On Tuesday, a Nassau County Court jury in Yulee, Florida, said he should spend the rest of his life in prison for the crime. Circuit Judge Robert Foster sentenced the 25-year-old to life without possibility of parole.
What changed a heroic husband into a hammer-wielding wife killer?
During the trial, no motive was offered.
On January 27, 2007, with his parents downstairs watching TV with the door shut and his infant son in the other room, prosecutors said, Ratley put on a pair of thick black gloves, grabbed a heavy-duty hammer and went into the bedroom where his wife was lying down after taking some medication. He lifted the hammer and “savagely and brutally beat her on the head over and over” — at least seven times, said Assistant State Attorney Bernie de la Rionda.

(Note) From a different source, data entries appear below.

-- ==== Sys2Proof/Safety.lean ====
section
/-! DEFINITION. The terms in which claims speak: the canonical form of memory, a strand that may issue, an operation put in flight, a mailbox that takes
a command at once. -/

namespace Sys2Proof.Safety

open Sys2Proof.Machine

/-- Local memory is in its canonical form. -/
def MemWf (s : State) : Prop := Memory.wf s.mem = true

/-- The sequencer issues for a strand at the present boundary: the device is RUNNING, issue is not stopped, the strand is READY (R56, R138). -/
def Ready (s : State) (st : StrandRef) : Prop :=
  s.dev.state = .running ∧ s.stoppedAt s.boundary = false ∧ (s.strand st.key).status = .ready

/-- No register that an instruction reads is the destination of an outstanding operation (R140). -/
def CanRead (s : State) (st : StrandRef) (regs : List Nat) : Prop := ∀ r ∈ regs, (s.strand st.key).isPending r = false

/-- The completion tag that an instruction counts on has room (R141). -/
def TagRoom (s : State) (st : StrandRef) (w : Word0) : Prop := w.tagEn = true → (s.strand st.key).tag w.tag.toNat < 255

/-- A strand goes on past an instruction of `words` words with `v` written to register `r` (R135, R138). -/
def WritesReg (s : State) (st : StrandRef) (r : Nat) (v : W64) (words : Nat) : State :=
  s.setStrand st.key (((s.strand st.key).setX r v).past words)

/-- A strand goes on past an instruction of one word that writes no register. -/
def Passes (s : State) (st : StrandRef) : State := s.setStrand st.key ((s.strand st.key).past 1)

/-- `t` is `s` with the operation `o` put in flight by an instruction of `words` words: the strand goes past it, and no other strand, no byte of memory, no
accumulator and no feed has changed (R34, R138). -/
def PutInFlight (s t : State) (st : StrandRef) (words : Nat) (o : InFlight) : Prop :=
  t.ops = s.ops ++ [o] ∧ o.strand = st.key ∧ o.core = st.core.val ∧ o.pc = (s.strand st.key).pc.toNat ∧ o.issue = s.boundary ∧
    (t.strand st.key).status = .ready ∧ (t.strand st.key).pc = (s.strand st.key).pc + BitVec.ofNat 15 words ∧
    (∀ k, k ≠ st.key → t.strand k = s.strand k) ∧ t.mem = s.mem ∧ t.acc = s.acc ∧ t.feed = s.feed ∧ t.signals = s.signals ∧ t.dev = s.dev ∧
    t.plan = s.plan

/-- An operation has been put in an easel's waiting slot or has started, by an instruction of `words` words (R83): it starts now, from the state `b` that its
inputs leave, where the units that it holds are free and `ready` is true, and holds them to its visibility boundary; else it keeps its operands in the slot and
samples nothing. `ps` is its rated duration, `effects` what it does when it starts now. -/
def Slotted (s b t : State) (st : StrandRef) (words : Nat) (w : Word0) (e : Engine) (l : LateStart) (units : List HeldUnit) (ready : Prop) (ps : Nat)
    (effects : List Effect) : Prop :=
  ∃ o, o.engine = e ∧ o.tag = w.tagOf ∧ o.holds = units ∧ o.vis = s.visibleAt o.start ps ∧
    (ready ∧ (∀ u ∈ units, s.freeFrom u ≤ s.boundary) →
      PutInFlight b t st words o ∧ o.start = s.boundary ∧ o.later = none ∧ o.effects = effects ∧ ∀ u ∈ units, t.freeFrom u = o.vis) ∧
    (¬ (ready ∧ ∀ u ∈ units, s.freeFrom u ≤ s.boundary) →
      PutInFlight s t st words o ∧ s.boundary + s.period ≤ o.start ∧ (∀ u ∈ units, s.freeFrom u ≤ o.start) ∧ o.later = some l ∧ o.effects = [] ∧
        ∀ u, t.freeFrom u = s.freeFrom u)

/-- An EOP with fields `p` has been put in flight: it becomes visible 16 + K steps after its start and holds the easels and banks of its mask until
then (R81–R85). -/
def EopInFlight (s t : State) (st : StrandRef) (w : Word0) (p : EopArgs) (words : Nat) : Prop :=
  let core := st.core.val
  let x := s.eopStart st.key (s.strand st.key).pc.toNat p
  Slotted s x.s t st words w .easel (.eop p) ((maskEasels p.mask).flatMap fun e => [.easel (easelNo core e), .bank (bankNo core e p.bank)]) True
    ((16 + p.k) * s.stepPs) x.effects

/-- A transfer whose work `x` is done is put in flight by command `c`, wherever it keeps the rules of sum windows (R210) and its core has a share of every half
that it needs (R228): rated by its sides, visible at the end of its rating, with the effects of its work and `more` (R35, R196); `parity` is an injection's.
`src`: the steps of a source side that adds its queues' ratings to its own (a DFEED's). -/
def Transfers (c : Instr) (s : State) (st : StrandRef) (words : Nat) (tag : Option Nat) (e : Engine) (x : State × Work) (steps extra : Nat)
    (clips : Bool) (more : List Effect) (src : Option Nat := none) : Prop :=
  x.2.sumBad = false → ∀ r, x.1.rate x.1.nextOp st.core.val x.1.boundary steps extra x.2.readUses x.2.writeUses src = some r →
    ∃ t o parity, exec c s = .next t ∧ PutInFlight x.1 t st words o ∧ o.engine = e ∧ o.tag = tag ∧ o.start = x.1.boundary ∧
      o.vis = x.1.visibleAt x.1.boundary r.1 ∧ o.later = none ∧
      o.effects = (x.2.struck parity).effects st.key (x.1.strand st.key).pc.toNat clips ++ more ++ parity ∧ (x.1.armed 1 st.core.val = false → parity = [])

/-- A work and its state with the lines that its rating reads. -/
def withLines (x : State × Work) (lines : List Nat) : State × Work := (x.1, { x.2 with rLines := lines })

/-- A vector-class operation is put in flight by command `c` on what its issue leaves, `b`, wherever it keeps the rules of sum windows: behind the unit's previous
operation, and behind the palette where it converts; it keeps its operands until it starts. It takes its rating in steps, or that of a sum window which it writes
into (R210), and `ps` beside, a rating of memory (R34, R74, R142). -/
def VectorIssues (c : Instr) (s b : State) (st : StrandRef) (a : VecArgs) (l : VecLaunch) (ps : Nat) : Prop :=
  let x := b.vectorEffects st.key (b.strand st.key).pc.toNat l.opcode a
  x.2.2.sumBad = false →
    ∃ t o, exec c s = .next t ∧ o.engine = .vector ∧ o.tag = a.w.tagOf ∧ o.start = b.vecStart st.core.val l.pal ∧
      o.vis = b.visibleAt o.start (x.2.2.withSums x.1 l.steps * b.stepPs + ps) ∧ Tab.get 0 t.vectorFree st.core.val = o.vis ∧
      (∀ r, r ∈ o.regs ↔ r ∈ l.regs ∧ r ≠ 0) ∧
      (o.start = b.boundary → o.later = none ∧ o.effects = x.2.1 ∧ PutInFlight x.1 t st l.words o) ∧
      (o.start ≠ b.boundary → o.later = some (.vector l.opcode a) ∧ o.effects = [] ∧ PutInFlight b t st l.words o)

/-- Nothing follows a command by itself: no ring entry is held, and no QUAY_TRAIN or RECOVER_COPY runs (R369, R373). -/
def Quiet (s : State) : Prop := s.host.held = [] ∧ s.running 0x12 = false ∧ s.running 0x27 = false

/-- `t` is `s` with one more cell queued on a flow, complete at the issue boundary and under the flow's next sequence number; the other flows are unchanged
(R263, R264). -/
def Queues (s t : State) (flow kind flags addr : Nat) (arg : W64) (payload : List Byte) : Prop :=
  (t.flow flow).queue = (s.flow flow).queue ++ [{ cell := s.cellOf (s.flow flow) kind flags addr arg payload, ready := s.boundary * 1000, issued := s.now }] ∧
    (t.flow flow).seq = ((s.flow flow).seq + 1) % 2 ^ 32 ∧ ∀ k, k ≠ flow → t.flow k = s.flow k

/-- The fabric issue port of a strand's core has room (R142). -/
def PortRoom (s : State) (st : StrandRef) : Prop := s.outstanding st.core.val .fabric < 32

/-- A mailbox takes a command at once: it is served and has room for the reply, nothing waits in its ring, no L command of its own runs, and no injection is armed
on the harbourmaster's private SRAM (R369, R372, R373). -/
def Takes (s : State) (d : Desc) : Prop :=
  s.linked = true ∧ s.serving = true ∧ s.mbEnabled d.mb = true ∧ s.mbStopped d.mb = false ∧ s.mbRoom d.mb = true ∧ s.cmdHead d.mb = s.cmdDb d.mb ∧
    s.host.held = [] ∧ s.armed 0x1C 0 = false ∧ s.armed 0x1D 0 = false ∧ ∀ r, s.host.busy = some r → r.mb ≠ d.mb

/-- What taking a command leaves: its doorbell and CMD_HEAD have advanced by one, and its mailbox is the one last served (R369, R372). -/
def taken (s : State) (d : Desc) : State :=
  let u := s.setFld (.mbCmdDb d.mb) 15 0 ((s.cmdDb d.mb + 1) % 65536)
  let u := u.setFld (.mbStatus d.mb) 63 48 (s.cmdHead d.mb + 1)
  { u with host := { u.host with lastServed := d.mb.val } }

/-- A command is taken, its descriptor is well formed with a payload of `size` bytes, and the device's state is one of `legal` (rows 3 to 5 and 7 of R376). -/
def Accepts (s : State) (d : Desc) (size legal : Nat) : Prop :=
  Takes s d ∧ d.badBits = false ∧ d.payloadLen = size ∧ (if d.isIndirect then d.payload.isSome = true else size ≤ 40) ∧
    bitOf legal s.dev.state.code = true

/-- A protocol version is fixed that defines the command, and the boot ROM's states are over (rows 1, 2 and 7 of R376, R404). -/
def Speaks (s : State) (v3 : Bool) : Prop :=
  s.host.proto ≠ 0 ∧ (v3 = true → s.host.proto ≠ 2) ∧ (s.dev.state = .fault → s.dev.faultFrom ≠ .boot ∧ s.dev.faultFrom ≠ .verify)

/-- An S or L command passes the checks of R376 up to its own payload and results. -/
def Accepted (s : State) (d : Desc) (size legal : Nat) (v3 : Bool) : Prop := Accepts s d size legal ∧ Speaks s v3 ∧ s.host.busy = none

/-- The reply buffer holds `n` bytes where they do not fit the entry (row 9 of R376). -/
def Holds (d : Desc) (n : Nat) : Prop := 48 < n → n ≤ d.replyLen ∧ d.replyAddr ≠ 0

/-- A Q command passes the checks of R376 up to its own payload and results, and no running L command ends by itself. -/
def Queried (s : State) (d : Desc) (size legal : Nat) (v3 : Bool) (n : Nat) : Prop :=
  Accepts s d size legal ∧ Speaks s v3 ∧ s.running 0x12 = false ∧ s.running 0x27 = false ∧ Holds d n

/-- A command is DONE: it leaves `t` and replies with `data`. -/
def Done (c : Instr) (s : State) (d : Desc) (opcode : Nat) (t : State) (data : List Byte) : Prop := exec c s = .next (t.reply d opcode 0 data)

/-- A long command goes on: it leaves `t`, with BUSY set for it. -/
def GoesOn (c : Instr) (s : State) (d : Desc) (opcode : Nat) (t : State) : Prop :=
  exec c s = .next { t with host := { t.host with busy := some { opcode := opcode, mb := d.mb, tag := d.tag, desc := d, cut := false } } }

/-- The descriptor, opcode and image of the row of a pilot command (R377). -/
def pilotRow : Instr → Option (Desc × Nat × HostImage)
  | .hello d => some (d, 0x01, { scatter := none, bytes := none })
  | .identify d => some (d, 0x02, { scatter := none, bytes := none })
  | .status d => some (d, 0x03, { scatter := none, bytes := none })
  | .chartRead d => some (d, 0x04, { scatter := none, bytes := none })
  | .chartWrite d => some (d, 0x05, { scatter := none, bytes := none })
  | .chartSelect d => some (d, 0x06, { scatter := none, bytes := none })
  | .resetPlan d => some (d, 0x07, { scatter := none, bytes := none })
  | .resetWarm d => some (d, 0x07, { scatter := none, bytes := none })
  | .resetCold d => some (d, 0x07, { scatter := none, bytes := none })
  | .tideSet d => some (d, 0x10, { scatter := none, bytes := none })
  | .fabricConfig d => some (d, 0x11, { scatter := none, bytes := none })
  | .quayTrain d => some (d, 0x12, { scatter := none, bytes := none })
  | .planUnload d => some (d, 0x21, { scatter := none, bytes := none })
  | .run d => some (d, 0x22, { scatter := none, bytes := none })
  | .hold d => some (d, 0x23, { scatter := none, bytes := none })
  | .drain d => some (d, 0x24, { scatter := none, bytes := none })
  | .recoverEnter d => some (d, 0x25, { scatter := none, bytes := none })
  | .recoverExit d => some (d, 0x26, { scatter := none, bytes := none })
  | .recoverCopy d => some (d, 0x27, { scatter := none, bytes := none })
  | .allocCreate d => some (d, 0x30, { scatter := none, bytes := none })
  | .allocFree d => some (d, 0x31, { scatter := none, bytes := none })
  | .manifestCreate d => some (d, 0x32, { scatter := none, bytes := none })
  | .manifestDestroy d => some (d, 0x33, { scatter := none, bytes := none })
  | .manifestQuery d => some (d, 0x34, { scatter := none, bytes := none })
  | .memErase d => some (d, 0x38, { scatter := none, bytes := none })
  | .memRetirePage d => some (d, 0x39, { scatter := none, bytes := none })
  | .memRetireList d => some (d, 0x3A, { scatter := none, bytes := none })
  | .logSetRing d => some (d, 0x40, { scatter := none, bytes := none })
  | .logReadPins d => some (d, 0x40, { scatter := none, bytes := none })
  | .logClear d => some (d, 0x41, { scatter := none, bytes := none })
  | .traceConfig d => some (d, 0x42, { scatter := none, bytes := none })
  | .telemetry d => some (d, 0x43, { scatter := none, bytes := none })
  | .inject d => some (d, 0x50, { scatter := none, bytes := none })
  | .attest d => some (d, 0x51, { scatter := none, bytes := none })
  | .debugChallenge d => some (d, 0x52, { scatter := none, bytes := none })
  | .debugUnlock d => some (d, 0x53, { scatter := none, bytes := none })
  | .rollbackAdvance f => some (f.desc, 0x54, { scatter := none, bytes := none })
  | .planLoad d image => some (d, 0x20, image)
  | _ => none

/-- The strand whose instruction a row is; `none` for a command that is no strand instruction. -/
def strandOf : Instr → Option StrandRef
  | .nop st _ => some st
  | .add st _ => some st
  | .sub st _ => some st
  | .and st _ => some st
  | .or st _ => some st
  | .xor st _ => some st
  | .shl st _ => some st
  | .shr st _ => some st
  | .sra st _ => some st
  | .mul st _ => some st
  | .mins st _ => some st
  | .maxs st _ => some st
  | .slt st _ => some st
  | .sltu st _ => some st
  | .li st _ => some st
  | .li64 st _ _ => some st
  | .sysrd st _ => some st
  | .ld st _ => some st
  | .st st _ => some st
  | .jmp st _ => some st
  | .beqz st _ => some st
  | .bnez st _ => some st
  | .blt st _ => some st
  | .spawn st _ => some st
  | .endStrand st _ => some st
  | .waitt st _ => some st
  | .twait st _ => some st
  | .eop st _ _ _ => some st
  | .accrd st _ => some st
  | .accwr st _ => some st
  | .vst st _ _ => some st
  | .pcvt st _ _ => some st
  | .sketch st _ _ _ => some st
  | .vew st _ _ => some st
  | .vred st _ _ => some st
  | .upd st _ _ _ => some st
  | .mevo st _ _ _ => some st
  | .rng st _ _ => some st
  | .vfin st _ _ => some st
  | .crc st _ _ => some st
  | .dcopy st _ _ => some st
  | .dfeed st _ _ _ => some st
  | .dset st _ _ => some st
  | .fst st _ _ => some st
  | .fld st _ _ => some st
  | .fatom st _ _ => some st
  | .fsig st _ => some st
  | .fpush st _ => some st
  | .rcontrib st _ _ => some st
  | .rmerge st _ _ => some st
  | .bpush st _ => some st
  | .bpop st _ => some st
  | .btry st _ => some st
  | .bcount st _ => some st
  | .lenter st _ => some st
  | .larrive st _ => some st
  | .lwait st _ => some st
  | .sigadd st _ => some st
  | .sigwait st _ => some st
  | .fence st _ => some st
  | .mma st _ => some st
  | .ldf st _ _ => some st
  | .sta st _ => some st
  | .cvt st _ => some st
  | .cpy st _ => some st
  | .vop st _ => some st
  | .bar st _ => some st
  | .qpush st _ => some st
  | .qpop st _ => some st
  | .swt st _ => some st
  | .rst st _ _ => some st
  | .rsig st _ => some st
  | .fen st _ => some st
  | _ => none

end Sys2Proof.Safety
end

During the trial, Ratley said he had nothing to do with the slaying. His defense lawyers argued that an intruder, who Ratley alleged attacked him in the barn the night before, was the culprit. But prosecutors said that was part of Ratley’s plan, setting up for a scenario in which an intruder killed his wife by cutting the wire on their window.
Testifying on Tuesday, his friends and family spoke of him as a church-going, gentle man who always went out of his way to help others — the elderly at a nursing home, a neighbor whose husband was slain and sick family members.
“He has always been a caring, nonviolent person,” said his mother, Cindy Ratley. “He’d give you the shirt off his back.” Cindy Ratley said it had been her dream to have her close-knit family living together on her secluded 20 acres.
Witnesses for Ratley tried in court to give a picture of the son, grandson, and friend they said he had always been, with the defense calling the murder a “single, horrible snapshot” in Ratley’s overwhelmingly positive life. They urged the jury to give Ratley’s son a chance to know his father, one who cares and loves deeply for him, they said.
As his mother and others left the witness stand in the packed and divided courtroom, they each told Ratley they stood behind him and loved him. As they walked back to sit down, many mouthed, “I love you.”
The prosecutors argued Ratley’s character couldn’t be clearer, based on his actions. “Unfortunately, the best example we have of his character is in what he did. This shows his best character,” de la Rionda said, showing the jurors gruesome photos of Effie Ratley’s injuries.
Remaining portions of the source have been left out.